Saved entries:
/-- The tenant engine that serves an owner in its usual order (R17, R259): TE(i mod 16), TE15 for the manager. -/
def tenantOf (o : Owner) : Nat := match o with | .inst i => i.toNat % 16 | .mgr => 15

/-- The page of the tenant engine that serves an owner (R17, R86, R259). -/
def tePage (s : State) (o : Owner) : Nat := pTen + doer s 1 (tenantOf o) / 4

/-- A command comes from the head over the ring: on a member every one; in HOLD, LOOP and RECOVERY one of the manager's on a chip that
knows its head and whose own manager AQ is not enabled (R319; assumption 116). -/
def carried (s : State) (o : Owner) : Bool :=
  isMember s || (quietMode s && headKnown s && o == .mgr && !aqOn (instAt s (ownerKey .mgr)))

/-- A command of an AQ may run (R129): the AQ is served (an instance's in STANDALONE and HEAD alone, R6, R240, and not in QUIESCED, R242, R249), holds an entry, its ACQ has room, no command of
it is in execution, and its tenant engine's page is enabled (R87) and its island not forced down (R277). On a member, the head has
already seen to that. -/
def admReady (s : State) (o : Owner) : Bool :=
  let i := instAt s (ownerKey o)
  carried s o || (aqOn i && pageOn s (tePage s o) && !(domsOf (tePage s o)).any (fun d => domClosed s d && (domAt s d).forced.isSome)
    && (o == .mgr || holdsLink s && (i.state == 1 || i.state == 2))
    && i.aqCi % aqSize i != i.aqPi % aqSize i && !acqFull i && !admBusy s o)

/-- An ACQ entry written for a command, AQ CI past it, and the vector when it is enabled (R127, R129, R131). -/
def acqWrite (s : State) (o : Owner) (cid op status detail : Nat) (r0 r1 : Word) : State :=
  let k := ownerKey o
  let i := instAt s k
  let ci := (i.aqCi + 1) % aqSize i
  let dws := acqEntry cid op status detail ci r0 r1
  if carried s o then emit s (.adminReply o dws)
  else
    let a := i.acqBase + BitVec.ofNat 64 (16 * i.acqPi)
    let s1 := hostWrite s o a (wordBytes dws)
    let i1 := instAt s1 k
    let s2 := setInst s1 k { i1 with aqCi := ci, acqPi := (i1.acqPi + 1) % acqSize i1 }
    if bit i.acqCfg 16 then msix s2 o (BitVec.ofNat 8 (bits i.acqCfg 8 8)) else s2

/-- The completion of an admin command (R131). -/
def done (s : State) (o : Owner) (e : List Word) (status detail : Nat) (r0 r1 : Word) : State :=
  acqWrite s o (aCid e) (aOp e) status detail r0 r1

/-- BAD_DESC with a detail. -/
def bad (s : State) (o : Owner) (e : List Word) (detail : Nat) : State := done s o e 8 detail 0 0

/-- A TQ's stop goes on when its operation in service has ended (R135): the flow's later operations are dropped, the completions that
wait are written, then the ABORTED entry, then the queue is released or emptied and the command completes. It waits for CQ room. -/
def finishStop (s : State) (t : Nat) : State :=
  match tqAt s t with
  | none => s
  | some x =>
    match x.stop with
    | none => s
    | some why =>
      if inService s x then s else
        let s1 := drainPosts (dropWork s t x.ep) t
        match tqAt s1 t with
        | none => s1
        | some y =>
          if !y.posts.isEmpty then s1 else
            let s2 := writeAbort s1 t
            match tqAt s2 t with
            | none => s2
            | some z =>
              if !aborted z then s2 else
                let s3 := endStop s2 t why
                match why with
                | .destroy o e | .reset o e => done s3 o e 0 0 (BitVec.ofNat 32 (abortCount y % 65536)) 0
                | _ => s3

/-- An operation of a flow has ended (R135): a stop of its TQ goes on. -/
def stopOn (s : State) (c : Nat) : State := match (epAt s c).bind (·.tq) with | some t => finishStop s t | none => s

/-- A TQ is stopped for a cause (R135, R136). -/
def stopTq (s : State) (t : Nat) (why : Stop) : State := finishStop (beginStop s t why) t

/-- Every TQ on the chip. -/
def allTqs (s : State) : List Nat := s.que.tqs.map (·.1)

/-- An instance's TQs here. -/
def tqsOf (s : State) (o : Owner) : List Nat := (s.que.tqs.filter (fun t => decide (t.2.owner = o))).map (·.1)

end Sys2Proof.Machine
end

---

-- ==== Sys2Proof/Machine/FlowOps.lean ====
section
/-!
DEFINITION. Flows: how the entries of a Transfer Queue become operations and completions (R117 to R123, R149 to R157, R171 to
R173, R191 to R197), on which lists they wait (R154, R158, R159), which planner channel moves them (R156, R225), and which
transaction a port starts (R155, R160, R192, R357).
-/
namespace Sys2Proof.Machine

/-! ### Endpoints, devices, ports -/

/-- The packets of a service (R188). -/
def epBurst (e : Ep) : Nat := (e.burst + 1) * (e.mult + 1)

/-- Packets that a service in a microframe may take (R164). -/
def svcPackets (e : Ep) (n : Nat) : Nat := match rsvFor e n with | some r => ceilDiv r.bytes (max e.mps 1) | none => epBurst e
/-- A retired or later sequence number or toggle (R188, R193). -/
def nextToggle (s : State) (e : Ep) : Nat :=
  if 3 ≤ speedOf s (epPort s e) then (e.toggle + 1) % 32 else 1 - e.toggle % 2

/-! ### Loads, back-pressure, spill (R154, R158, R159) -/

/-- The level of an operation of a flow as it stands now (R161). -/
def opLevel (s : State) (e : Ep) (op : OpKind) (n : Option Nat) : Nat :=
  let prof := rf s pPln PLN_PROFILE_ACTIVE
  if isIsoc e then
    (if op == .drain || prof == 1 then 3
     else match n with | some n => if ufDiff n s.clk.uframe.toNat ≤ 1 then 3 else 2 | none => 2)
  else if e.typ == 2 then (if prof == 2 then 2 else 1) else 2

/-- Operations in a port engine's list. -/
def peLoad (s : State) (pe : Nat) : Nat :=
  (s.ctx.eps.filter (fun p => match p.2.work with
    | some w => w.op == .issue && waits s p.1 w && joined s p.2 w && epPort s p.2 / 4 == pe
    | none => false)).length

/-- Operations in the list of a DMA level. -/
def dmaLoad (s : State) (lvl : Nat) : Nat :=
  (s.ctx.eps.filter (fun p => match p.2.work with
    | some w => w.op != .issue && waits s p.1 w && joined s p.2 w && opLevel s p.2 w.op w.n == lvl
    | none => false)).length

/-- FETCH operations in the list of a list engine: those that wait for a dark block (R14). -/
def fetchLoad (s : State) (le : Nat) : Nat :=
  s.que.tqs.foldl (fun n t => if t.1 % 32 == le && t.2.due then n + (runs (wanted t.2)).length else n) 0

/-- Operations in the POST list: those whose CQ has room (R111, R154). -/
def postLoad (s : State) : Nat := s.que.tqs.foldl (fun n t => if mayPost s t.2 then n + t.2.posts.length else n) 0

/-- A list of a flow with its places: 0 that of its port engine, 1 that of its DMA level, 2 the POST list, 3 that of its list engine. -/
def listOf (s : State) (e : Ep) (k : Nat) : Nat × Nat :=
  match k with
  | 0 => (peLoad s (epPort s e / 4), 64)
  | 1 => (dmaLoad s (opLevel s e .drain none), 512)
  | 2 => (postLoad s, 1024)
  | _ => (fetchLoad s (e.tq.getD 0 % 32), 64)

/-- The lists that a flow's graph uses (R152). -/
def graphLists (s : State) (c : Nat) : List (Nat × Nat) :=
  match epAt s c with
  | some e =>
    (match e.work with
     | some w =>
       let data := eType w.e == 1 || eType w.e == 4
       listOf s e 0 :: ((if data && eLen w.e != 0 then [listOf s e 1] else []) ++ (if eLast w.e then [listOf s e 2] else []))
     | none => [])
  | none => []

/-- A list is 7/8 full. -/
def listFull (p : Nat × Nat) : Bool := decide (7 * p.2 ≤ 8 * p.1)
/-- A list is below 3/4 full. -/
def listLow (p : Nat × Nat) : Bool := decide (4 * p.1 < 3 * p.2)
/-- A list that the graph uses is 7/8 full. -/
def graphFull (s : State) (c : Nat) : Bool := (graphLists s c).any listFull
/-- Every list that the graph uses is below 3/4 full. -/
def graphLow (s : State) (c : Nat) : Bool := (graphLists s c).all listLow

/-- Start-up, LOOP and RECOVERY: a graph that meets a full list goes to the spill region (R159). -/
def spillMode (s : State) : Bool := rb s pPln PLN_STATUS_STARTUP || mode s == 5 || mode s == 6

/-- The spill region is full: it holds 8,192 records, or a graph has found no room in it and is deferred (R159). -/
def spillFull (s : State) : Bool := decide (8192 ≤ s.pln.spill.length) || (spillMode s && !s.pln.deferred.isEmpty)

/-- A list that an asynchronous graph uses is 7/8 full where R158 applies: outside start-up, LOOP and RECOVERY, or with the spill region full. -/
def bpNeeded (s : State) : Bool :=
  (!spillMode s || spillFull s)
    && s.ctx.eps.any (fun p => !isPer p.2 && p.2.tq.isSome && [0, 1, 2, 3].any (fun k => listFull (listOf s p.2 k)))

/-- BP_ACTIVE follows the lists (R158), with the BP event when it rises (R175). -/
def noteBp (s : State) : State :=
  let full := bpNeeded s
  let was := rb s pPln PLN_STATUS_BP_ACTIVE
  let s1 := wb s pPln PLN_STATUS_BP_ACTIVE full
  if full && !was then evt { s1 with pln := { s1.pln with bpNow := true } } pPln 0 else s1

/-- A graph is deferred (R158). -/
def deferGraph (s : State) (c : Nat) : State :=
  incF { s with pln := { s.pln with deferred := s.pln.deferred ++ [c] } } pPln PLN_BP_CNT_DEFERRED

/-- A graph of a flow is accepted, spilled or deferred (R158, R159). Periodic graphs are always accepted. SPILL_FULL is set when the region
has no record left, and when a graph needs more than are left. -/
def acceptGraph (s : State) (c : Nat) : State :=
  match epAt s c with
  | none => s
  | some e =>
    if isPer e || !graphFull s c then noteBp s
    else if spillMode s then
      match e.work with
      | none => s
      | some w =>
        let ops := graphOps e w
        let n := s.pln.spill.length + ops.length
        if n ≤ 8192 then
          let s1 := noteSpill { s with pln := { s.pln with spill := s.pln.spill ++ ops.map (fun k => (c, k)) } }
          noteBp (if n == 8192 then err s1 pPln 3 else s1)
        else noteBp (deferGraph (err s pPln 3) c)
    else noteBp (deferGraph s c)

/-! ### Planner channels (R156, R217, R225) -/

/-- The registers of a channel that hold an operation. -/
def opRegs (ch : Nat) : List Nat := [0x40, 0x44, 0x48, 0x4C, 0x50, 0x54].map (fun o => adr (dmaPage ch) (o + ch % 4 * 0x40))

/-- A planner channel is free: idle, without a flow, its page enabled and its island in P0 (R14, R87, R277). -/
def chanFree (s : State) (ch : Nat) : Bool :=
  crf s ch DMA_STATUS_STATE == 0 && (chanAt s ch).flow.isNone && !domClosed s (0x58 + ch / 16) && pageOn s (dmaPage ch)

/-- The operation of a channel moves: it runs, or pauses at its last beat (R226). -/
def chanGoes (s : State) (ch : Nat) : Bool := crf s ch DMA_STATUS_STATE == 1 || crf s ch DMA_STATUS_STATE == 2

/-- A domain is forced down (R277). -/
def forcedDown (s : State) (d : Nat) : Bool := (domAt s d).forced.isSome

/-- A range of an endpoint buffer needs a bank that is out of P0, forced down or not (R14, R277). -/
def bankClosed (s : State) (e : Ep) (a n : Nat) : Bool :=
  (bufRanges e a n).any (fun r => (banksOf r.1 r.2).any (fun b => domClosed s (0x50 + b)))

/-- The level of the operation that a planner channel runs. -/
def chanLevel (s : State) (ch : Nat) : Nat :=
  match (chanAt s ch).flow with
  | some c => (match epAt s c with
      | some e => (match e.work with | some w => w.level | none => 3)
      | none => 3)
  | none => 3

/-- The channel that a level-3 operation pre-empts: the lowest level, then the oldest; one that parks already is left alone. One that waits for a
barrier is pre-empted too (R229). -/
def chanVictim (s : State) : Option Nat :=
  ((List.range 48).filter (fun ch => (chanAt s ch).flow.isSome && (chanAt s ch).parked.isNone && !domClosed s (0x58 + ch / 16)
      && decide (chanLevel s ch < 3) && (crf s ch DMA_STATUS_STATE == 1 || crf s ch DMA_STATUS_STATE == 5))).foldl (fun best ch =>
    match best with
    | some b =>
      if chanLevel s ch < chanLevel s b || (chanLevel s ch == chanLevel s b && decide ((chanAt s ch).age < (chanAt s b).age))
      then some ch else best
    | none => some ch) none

...

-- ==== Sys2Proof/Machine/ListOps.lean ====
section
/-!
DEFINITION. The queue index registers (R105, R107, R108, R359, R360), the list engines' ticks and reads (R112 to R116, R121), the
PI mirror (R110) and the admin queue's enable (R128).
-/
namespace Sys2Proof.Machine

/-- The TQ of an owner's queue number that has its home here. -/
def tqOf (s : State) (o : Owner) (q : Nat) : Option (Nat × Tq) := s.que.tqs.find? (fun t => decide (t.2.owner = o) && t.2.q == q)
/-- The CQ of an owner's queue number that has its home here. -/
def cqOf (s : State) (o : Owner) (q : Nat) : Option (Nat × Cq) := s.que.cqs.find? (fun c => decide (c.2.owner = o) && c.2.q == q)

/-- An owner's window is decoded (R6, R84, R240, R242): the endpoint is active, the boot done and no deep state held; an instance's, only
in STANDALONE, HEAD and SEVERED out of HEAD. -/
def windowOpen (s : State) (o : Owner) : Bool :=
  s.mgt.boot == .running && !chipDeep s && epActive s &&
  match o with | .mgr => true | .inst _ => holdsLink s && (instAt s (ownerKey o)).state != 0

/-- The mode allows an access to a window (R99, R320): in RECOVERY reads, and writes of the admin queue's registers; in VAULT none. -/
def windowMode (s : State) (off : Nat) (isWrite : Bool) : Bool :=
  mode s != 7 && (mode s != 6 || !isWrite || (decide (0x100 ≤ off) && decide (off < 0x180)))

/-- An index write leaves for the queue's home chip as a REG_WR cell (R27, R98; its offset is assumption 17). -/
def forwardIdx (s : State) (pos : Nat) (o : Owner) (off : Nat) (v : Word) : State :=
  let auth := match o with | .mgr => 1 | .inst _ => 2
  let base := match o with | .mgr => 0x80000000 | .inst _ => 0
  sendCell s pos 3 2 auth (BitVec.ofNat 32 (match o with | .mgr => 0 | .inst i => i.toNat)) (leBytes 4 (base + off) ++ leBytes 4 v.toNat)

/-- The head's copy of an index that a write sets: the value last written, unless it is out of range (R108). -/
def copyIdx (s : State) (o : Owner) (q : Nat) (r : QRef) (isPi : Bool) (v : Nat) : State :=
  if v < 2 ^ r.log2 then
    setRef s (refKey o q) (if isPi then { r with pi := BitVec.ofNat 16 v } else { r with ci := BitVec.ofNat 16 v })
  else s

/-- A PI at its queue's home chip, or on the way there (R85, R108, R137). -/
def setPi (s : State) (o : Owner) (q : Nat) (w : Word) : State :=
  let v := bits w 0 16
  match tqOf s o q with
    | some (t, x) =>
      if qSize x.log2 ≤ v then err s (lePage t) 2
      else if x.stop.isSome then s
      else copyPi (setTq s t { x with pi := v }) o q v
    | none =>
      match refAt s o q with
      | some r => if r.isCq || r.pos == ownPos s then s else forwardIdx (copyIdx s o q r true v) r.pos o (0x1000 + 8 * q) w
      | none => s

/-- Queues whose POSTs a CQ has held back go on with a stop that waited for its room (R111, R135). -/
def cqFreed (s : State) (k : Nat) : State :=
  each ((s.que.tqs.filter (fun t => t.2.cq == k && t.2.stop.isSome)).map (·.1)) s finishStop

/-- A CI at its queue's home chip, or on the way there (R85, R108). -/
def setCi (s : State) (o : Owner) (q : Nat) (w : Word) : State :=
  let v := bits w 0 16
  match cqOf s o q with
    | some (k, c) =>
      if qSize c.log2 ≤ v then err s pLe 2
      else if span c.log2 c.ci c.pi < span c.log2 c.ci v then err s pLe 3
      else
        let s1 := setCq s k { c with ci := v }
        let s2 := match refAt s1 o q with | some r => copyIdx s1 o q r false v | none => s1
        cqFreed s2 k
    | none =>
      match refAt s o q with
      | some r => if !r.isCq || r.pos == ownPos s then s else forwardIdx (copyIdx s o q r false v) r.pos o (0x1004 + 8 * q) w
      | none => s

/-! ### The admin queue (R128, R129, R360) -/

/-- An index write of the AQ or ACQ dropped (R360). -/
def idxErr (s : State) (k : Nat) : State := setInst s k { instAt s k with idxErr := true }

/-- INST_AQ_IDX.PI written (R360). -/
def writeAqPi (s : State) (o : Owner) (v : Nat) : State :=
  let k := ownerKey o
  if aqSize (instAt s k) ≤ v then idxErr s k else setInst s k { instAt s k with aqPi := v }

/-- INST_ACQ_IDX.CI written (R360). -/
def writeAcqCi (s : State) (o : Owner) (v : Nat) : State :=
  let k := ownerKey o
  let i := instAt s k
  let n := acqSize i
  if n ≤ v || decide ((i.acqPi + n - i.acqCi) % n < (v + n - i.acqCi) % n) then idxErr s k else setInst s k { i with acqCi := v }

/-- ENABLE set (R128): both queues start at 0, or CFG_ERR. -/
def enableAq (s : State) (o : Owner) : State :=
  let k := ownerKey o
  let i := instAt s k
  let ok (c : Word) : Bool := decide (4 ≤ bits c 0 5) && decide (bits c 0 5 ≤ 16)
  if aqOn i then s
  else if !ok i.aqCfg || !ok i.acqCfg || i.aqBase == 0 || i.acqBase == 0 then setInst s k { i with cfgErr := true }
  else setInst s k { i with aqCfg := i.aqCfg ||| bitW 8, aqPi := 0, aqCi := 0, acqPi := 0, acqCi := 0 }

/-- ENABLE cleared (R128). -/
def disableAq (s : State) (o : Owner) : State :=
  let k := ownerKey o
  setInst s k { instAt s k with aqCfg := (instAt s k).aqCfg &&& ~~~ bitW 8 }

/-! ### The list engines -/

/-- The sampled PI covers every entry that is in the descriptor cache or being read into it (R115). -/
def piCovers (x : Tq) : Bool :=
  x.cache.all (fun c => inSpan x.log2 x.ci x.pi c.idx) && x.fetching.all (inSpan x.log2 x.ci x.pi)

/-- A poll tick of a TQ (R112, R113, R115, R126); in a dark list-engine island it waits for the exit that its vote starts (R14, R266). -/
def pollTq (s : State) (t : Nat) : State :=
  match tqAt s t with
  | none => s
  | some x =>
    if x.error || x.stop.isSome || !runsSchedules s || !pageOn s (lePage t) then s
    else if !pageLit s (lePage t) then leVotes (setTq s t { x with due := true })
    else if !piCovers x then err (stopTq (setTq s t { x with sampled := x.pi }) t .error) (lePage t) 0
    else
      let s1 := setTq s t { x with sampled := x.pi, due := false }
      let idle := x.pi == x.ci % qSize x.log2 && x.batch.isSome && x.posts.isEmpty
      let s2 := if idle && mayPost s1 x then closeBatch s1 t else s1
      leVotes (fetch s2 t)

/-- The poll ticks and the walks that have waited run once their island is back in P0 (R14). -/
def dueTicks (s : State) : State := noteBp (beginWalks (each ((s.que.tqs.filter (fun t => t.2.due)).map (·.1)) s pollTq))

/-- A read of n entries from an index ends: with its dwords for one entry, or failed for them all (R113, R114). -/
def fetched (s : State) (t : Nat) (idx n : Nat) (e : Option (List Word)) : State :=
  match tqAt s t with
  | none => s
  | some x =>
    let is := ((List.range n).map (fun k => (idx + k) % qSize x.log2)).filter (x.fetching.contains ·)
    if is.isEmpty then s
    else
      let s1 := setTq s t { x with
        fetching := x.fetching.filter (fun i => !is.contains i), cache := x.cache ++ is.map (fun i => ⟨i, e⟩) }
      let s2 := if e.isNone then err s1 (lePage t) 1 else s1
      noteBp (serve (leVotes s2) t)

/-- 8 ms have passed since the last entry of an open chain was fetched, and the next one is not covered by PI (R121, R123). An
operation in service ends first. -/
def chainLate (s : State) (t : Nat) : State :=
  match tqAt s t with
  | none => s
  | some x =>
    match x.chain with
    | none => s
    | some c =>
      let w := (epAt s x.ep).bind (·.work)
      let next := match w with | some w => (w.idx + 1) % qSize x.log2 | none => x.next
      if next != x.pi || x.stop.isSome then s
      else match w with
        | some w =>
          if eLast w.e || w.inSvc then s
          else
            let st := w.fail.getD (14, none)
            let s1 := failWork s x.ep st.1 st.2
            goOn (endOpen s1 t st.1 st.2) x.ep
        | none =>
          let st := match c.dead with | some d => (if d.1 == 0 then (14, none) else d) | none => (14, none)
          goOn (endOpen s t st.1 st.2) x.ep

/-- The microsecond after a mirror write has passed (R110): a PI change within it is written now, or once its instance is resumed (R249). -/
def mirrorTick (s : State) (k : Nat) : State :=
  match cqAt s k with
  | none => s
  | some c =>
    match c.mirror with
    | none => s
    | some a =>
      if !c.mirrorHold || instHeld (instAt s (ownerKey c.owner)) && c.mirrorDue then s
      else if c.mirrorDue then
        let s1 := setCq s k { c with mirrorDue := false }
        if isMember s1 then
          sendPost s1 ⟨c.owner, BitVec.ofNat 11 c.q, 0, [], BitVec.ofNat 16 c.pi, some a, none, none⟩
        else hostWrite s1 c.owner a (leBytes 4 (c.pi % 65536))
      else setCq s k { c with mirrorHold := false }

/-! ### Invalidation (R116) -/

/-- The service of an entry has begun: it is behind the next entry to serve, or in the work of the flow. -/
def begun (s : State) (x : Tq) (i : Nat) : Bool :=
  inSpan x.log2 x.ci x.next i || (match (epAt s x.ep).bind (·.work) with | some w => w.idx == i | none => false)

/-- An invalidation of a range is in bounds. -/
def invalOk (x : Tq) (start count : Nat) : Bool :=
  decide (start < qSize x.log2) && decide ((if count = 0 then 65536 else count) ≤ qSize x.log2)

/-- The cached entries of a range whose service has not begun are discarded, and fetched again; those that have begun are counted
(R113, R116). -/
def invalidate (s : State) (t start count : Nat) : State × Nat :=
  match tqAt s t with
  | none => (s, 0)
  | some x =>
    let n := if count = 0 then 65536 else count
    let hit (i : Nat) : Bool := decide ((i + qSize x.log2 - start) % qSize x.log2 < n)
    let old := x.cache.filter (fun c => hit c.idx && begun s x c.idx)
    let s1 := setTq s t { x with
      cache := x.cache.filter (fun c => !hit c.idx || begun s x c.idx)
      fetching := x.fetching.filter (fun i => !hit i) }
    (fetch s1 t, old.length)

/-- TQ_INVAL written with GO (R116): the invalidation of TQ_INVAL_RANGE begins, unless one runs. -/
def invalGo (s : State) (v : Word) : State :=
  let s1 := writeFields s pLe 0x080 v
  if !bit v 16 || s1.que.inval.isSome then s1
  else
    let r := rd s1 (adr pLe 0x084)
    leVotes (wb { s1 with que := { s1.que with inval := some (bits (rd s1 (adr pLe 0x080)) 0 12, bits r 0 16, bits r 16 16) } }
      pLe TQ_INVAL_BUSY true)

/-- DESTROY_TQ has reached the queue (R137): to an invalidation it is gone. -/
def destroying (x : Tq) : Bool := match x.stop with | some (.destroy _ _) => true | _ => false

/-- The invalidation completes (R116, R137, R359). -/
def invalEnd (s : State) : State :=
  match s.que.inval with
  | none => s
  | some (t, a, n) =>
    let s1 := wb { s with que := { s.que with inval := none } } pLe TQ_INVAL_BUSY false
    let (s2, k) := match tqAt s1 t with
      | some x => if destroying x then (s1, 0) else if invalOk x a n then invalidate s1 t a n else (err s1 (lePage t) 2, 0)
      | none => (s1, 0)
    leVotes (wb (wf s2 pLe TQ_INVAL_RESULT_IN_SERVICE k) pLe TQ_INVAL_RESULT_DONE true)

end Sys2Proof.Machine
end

▸ What to work on
From the records above, retype only the lines starting at the line that contains "block (R14). -/" and ending at the line that contains "list engine. -/", both included.

▸ Problem solution
/-- FETCH operations in the list of a list engine: those that wait for a dark block (R14). -/
def fetchLoad (s : State) (le : Nat) : Nat :=
  s.que.tqs.foldl (fun n t => if t.1 % 32 == le && t.2.due then n + (runs (wanted t.2)).length else n) 0

/-- Operations in the POST list: those whose CQ has room (R111, R154). -/
def postLoad (s : State) : Nat := s.que.tqs.foldl (fun n t => if mayPost s t.2 then n + t.2.posts.length else n) 0

/-- A list of a flow with its places: 0 that of its port engine, 1 that of its DMA level, 2 the POST list, 3 that of its list engine. -/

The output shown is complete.